42 Monster Problems that Attack as Loads Increase

For solutions take a look at: 7 Life Saving Scalability Defenses Against Load Monster Attacks.

This is a look at all the bad things that can happen to your carefully crafted program as loads increase: all hell breaks lose. Sure, you can scale out or scale up, but you can also choose to program better. Make your system handle larger loads. This saves money because fewer boxes are needed and it will make the entire application more reliable and have better response times. And it can be quite satisfying as a programmer.

Large Number Of Objects

We usually get into scaling problems when the number of objects gets larger.
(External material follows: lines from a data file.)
-- ==== Sys2Proof/Machine/State.lean ====
section
/-! DEFINITION. The complete state of the machine, as plain data, and its value after reset. 10_state.md R20 to R44.
Every item of R20 (b) and (c) is a clocked cell with its two values; cells are typed by the widths R34 to R36 state
(R39, D16). -/

namespace Sys2Proof.Machine

/-- The `clocked_cell_primitive` (40_pipeline_stages.md R130): `committed` is the register's output, `staged` the
value the next commit captures. -/
structure ClockedCell (α : Type) where
  committed : α
  staged : α
  deriving DecidableEq, Repr

/-- The active-stage selector's five values (R32). -/
inductive Stage where
  | IF
  | DE
  | EX
  | MEM
  | WB
  deriving DecidableEq, Repr

/-- `fetch_stage` (R33). -/
structure FetchCells where
  pc : ClockedCell Word
  inst : ClockedCell Word
  deriving DecidableEq, Repr

/-- `decode_stage` (R34). -/
structure DecodeCells where
  inst : ClockedCell Word
  opcode : ClockedCell (BitVec 7)
  rd : ClockedCell Reg
  funct3 : ClockedCell (BitVec 3)
  rs1 : ClockedCell Word
  rs2 : ClockedCell Word
  shamt : ClockedCell (BitVec 5)
  funct7 : ClockedCell (BitVec 7)
  imm32 : ClockedCell Word
  isAluOp : ClockedCell Bool
  isStore : ClockedCell Bool
  isLoad : ClockedCell Bool
  isLUI : ClockedCell Bool
  deriving DecidableEq, Repr

/-- `execute_stage` (R35). -/
structure ExecuteCells where
  aluResult : ClockedCell Word
  rd : ClockedCell Reg
  isAluOp : ClockedCell Bool
  isLoad : ClockedCell Bool
  isLUI : ClockedCell Bool
  isStore : ClockedCell Bool
  rs1 : ClockedCell Word
  rs2 : ClockedCell Word
  funct3 : ClockedCell (BitVec 3)
  imm32 : ClockedCell Word
  deriving DecidableEq, Repr

/-- `memory_access_stage` (R36). -/
structure MemoryCells where
  writebackValue : ClockedCell Word
  rd : ClockedCell Reg
  isAluOp : ClockedCell Bool
  isLoad : ClockedCell Bool
  isLUI : ClockedCell Bool
  isStore : ClockedCell Bool
  deriving DecidableEq, Repr

/-- The content of a device's array: `(device-local byte address, byte)` pairs in one canonical form (`Memory.wf`):
addresses strictly rising, no byte equal to what an unlisted address reads as (`Config.fillByte`). Word `i` of the
array is the bytes `4i` to `4i+3`, most significant first (R38, 20_memory.md R70). -/
abbrev Memory := List Host.Cell

/-- The machine's state (R20). `RF` is `register_file_staged` (R21); `write_back_stage` has no cell (R37). -/
structure State where
  sel : Stage
  F : FetchCells
  D : DecodeCells
  E : ExecuteCells
  M : MemoryCells
  RF : Vector (ClockedCell Word) 32
  ROM : Memory
  RAM : Memory
  /-- The one-time `load` of 70_reset_and_hazards.md R332 has been made; before it ROM's content is unspecified (R40,
  D12) and `ROM` is not read. -/
  romLoaded : Bool
  deriving DecidableEq, Repr

/-- Why the machine stops with a fault: never. The hardware raises no exception for any word, operand or address
(60_exceptions.md R300), so this closed inductive has no constructor. -/
inductive Fault where
  deriving DecidableEq, Repr

/-- Why there is no next state. No instruction's meaning raises any of these. -/
inductive Refusal where
  /-- An instruction that has no meaning yet. Raised by `exec`'s refused arms, of which there are none. Safe. -/
  | notModelled (mnemonic : String)
  /-- A tick before the one-time `load`: "the model refuses such a launch" (R332, D12). Raised by `step`, `hostCycle`.
  Safe. -/
  | launchBeforeLoad
  /-- A second `load`: outside the spec ("one-time", R332, D12). Raised by `hostLoad`. Safe. -/
  | secondLoad
  /-- A `load` of more than 262144 words: refused (R340, D12). Raised by `hostLoad`. Safe. -/
  | loadTooLong
  deriving DecidableEq, Repr

/-- A cell after construction with initial value `v`, and after any commit: both values equal (R130). -/
def ClockedCell.init {α : Type} (v : α) : ClockedCell α := { committed := v, staged := v }

/-- The machine right after construction (R40, R330): `pc` = `0x10000000`, `sel` = IF, every other cell and register 0
(the spec's decision D2: notes/assumptions/1.md, 2.md, 4.md), RAM all 0 (3.md), ROM not loaded (5.md). -/
def State.reset : State where
  sel := .IF
  F := { pc := .init Config.romBase, inst := .init 0#32 }
  D :=
    { inst := .init 0#32, opcode := .init 0#7, rd := .init 0#5, funct3 := .init 0#3, rs1 := .init 0#32,
      rs2 := .init 0#32, shamt := .init 0#5, funct7 := .init 0#7, imm32 := .init 0#32, isAluOp := .init false,
      isStore := .init false, isLoad := .init false, isLUI := .init false }
  E :=
    { aluResult := .init 0#32, rd := .init 0#5, isAluOp := .init false, isLoad := .init false,
      isLUI := .init false, isStore := .init false, rs1 := .init 0#32, rs2 := .init 0#32, funct3 := .init 0#3,
      imm32 := .init 0#32 }
  M :=
    { writebackValue := .init 0#32, rd := .init 0#5, isAluOp := .init false, isLoad := .init false,
      isLUI := .init false, isStore := .init false }
  RF := Vector.replicate 32 (.init 0#32)
  ROM := []
  RAM := []
  romLoaded := false

end Sys2Proof.Machine
end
Clearly resource usage of all types is stressed as the number of objects grow.

Continuous Failures Makes An Infinite Event Stream

During large network failure scenarios there is never time for the system recover. We are in a continual state of stress.

Lots of High Priority Work

For example, rerouting is a high priority activity. If there is a large amount of rerouting work that can't be shed or squelched then resources will be continuously consumed to support the high priority work.

Larger Data Streams

As the sizes of media assets grow larger then the system load increases. As the number of sources of requests increase the system load increases.

Feature Creep

Holes in the system are uncovered as more features are added than the system was ever designed for.

Increases in Clients

More clients mean more resources uses. Threads are setup for clients so events can be pushed to them. Memory is used for client queues. Network bandwidth is used for communication. Per client data are maintained for each client.

Less Than Good Design Decisions

There are numerous design problems that can contribute to scaling problems.

Design that didn't handle large numbers of objects.
Lack of end-to-end application level flow control.
Application level retries that cause the reallocation and sending of messages.
Overhead in the memory library.
Publishes that are not really reliable.
Extravagant memory usage by particular data structures.
Messaging protocols that don't handle all failure scenarios.
Using a hard disk for storage.
Not using block replication for disk syncing.
Application level protocols that could be better.
Under powered CPU for increased feature load.
OS that doesn't support process architecture.
Lack of hardware support for operations that are sensitive to even a single message drop.
Funky network problems like ARPs that get dropped as network loads increase.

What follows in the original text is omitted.